Collected data entries
◇ ◇ ◇ ◇ ◇ ◇ ◇

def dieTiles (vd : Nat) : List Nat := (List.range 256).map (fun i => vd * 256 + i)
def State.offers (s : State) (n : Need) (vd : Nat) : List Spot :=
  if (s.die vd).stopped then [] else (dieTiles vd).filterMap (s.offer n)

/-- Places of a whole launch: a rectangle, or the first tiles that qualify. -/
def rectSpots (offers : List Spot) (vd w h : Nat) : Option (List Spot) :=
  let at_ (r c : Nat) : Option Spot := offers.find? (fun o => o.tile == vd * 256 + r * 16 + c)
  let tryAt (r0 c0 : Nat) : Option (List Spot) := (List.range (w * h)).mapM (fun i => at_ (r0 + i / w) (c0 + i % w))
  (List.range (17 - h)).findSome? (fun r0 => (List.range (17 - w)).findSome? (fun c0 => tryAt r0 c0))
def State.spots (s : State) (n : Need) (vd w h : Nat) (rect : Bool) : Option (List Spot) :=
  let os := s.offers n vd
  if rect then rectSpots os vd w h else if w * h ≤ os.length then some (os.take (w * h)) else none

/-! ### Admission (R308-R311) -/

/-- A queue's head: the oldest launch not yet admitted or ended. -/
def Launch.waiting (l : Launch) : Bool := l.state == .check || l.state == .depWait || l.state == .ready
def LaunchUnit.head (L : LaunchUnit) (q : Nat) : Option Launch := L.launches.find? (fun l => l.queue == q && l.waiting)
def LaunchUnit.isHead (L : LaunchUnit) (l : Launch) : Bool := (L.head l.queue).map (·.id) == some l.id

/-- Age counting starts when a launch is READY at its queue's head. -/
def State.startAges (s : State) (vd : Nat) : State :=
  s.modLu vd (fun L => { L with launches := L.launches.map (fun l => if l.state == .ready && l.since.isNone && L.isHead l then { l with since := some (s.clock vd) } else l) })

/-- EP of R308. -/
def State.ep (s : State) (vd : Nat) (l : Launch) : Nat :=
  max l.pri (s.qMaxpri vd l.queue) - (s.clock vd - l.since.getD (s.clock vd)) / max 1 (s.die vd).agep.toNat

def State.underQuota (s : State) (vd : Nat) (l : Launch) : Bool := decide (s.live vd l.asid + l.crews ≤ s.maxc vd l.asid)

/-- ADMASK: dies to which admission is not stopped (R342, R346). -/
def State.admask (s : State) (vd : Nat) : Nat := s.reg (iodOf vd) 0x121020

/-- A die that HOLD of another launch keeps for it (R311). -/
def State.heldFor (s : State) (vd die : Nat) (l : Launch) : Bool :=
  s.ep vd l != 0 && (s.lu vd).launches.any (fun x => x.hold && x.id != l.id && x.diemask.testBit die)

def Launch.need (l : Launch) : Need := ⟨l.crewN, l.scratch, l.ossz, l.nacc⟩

◇ ◇ ◇ ◇ ◇ ◇ ◇

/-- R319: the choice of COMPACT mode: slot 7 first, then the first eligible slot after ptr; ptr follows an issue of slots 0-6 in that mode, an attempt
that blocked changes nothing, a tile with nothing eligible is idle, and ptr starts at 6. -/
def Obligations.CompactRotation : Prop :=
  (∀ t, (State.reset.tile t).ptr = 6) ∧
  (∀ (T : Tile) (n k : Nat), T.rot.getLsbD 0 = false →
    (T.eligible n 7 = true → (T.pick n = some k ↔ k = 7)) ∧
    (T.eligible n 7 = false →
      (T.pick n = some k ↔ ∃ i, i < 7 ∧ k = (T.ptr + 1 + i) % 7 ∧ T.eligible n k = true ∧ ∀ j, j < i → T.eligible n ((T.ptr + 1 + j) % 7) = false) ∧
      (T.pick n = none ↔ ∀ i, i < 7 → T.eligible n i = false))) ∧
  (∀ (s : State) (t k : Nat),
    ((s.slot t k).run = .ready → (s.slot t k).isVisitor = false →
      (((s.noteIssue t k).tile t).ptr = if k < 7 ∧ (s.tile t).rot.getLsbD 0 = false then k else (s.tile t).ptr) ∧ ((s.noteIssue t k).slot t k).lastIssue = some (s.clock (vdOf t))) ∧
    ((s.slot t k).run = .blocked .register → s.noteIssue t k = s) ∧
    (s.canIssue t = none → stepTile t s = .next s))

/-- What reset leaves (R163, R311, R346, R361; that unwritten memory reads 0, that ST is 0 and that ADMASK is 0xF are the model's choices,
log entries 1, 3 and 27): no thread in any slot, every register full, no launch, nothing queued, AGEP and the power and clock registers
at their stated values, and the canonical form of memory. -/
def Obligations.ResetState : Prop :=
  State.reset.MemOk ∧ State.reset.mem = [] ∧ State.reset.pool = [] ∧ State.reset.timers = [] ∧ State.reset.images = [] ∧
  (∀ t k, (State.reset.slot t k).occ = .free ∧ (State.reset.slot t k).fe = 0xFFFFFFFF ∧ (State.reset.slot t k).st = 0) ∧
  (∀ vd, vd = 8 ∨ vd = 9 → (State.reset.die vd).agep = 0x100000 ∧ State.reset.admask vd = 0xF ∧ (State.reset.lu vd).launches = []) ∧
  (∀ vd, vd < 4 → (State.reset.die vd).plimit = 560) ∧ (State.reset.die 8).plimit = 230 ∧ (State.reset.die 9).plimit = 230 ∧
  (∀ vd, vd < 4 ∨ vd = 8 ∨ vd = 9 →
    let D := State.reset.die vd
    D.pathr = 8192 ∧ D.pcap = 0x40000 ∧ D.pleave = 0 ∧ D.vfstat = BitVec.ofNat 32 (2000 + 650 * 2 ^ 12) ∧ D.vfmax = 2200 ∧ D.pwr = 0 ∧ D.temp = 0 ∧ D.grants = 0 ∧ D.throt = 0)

◇ ◇ ◇ ◇ ◇ ◇ ◇

What this task involves: Out of the data above, give again only the lines starting at the one holding "(∀ (s : State)" and ending at the one holding "let D := State.reset.die vd", unchanged.

Completed exercise:
  (∀ (s : State) (t k : Nat),
    ((s.slot t k).run = .ready → (s.slot t k).isVisitor = false →
      (((s.noteIssue t k).tile t).ptr = if k < 7 ∧ (s.tile t).rot.getLsbD 0 = false then k else (s.tile t).ptr) ∧ ((s.noteIssue t k).slot t k).lastIssue = some (s.clock (vdOf t))) ∧
    ((s.slot t k).run = .blocked .register → s.noteIssue t k = s) ∧
    (s.canIssue t = none → stepTile t s = .next s))

/-- What reset leaves (R163, R311, R346, R361; that unwritten memory reads 0, that ST is 0 and that ADMASK is 0xF are the model's choices,
log entries 1, 3 and 27): no thread in any slot, every register full, no launch, nothing queued, AGEP and the power and clock registers
at their stated values, and the canonical form of memory. -/
def Obligations.ResetState : Prop :=
  State.reset.MemOk ∧ State.reset.mem = [] ∧ State.reset.pool = [] ∧ State.reset.timers = [] ∧ State.reset.images = [] ∧
  (∀ t k, (State.reset.slot t k).occ = .free ∧ (State.reset.slot t k).fe = 0xFFFFFFFF ∧ (State.reset.slot t k).st = 0) ∧
  (∀ vd, vd = 8 ∨ vd = 9 → (State.reset.die vd).agep = 0x100000 ∧ State.reset.admask vd = 0xF ∧ (State.reset.lu vd).launches = []) ∧
  (∀ vd, vd < 4 → (State.reset.die vd).plimit = 560) ∧ (State.reset.die 8).plimit = 230 ∧ (State.reset.die 9).plimit = 230 ∧
  (∀ vd, vd < 4 ∨ vd = 8 ∨ vd = 9 →
    let D := State.reset.die vd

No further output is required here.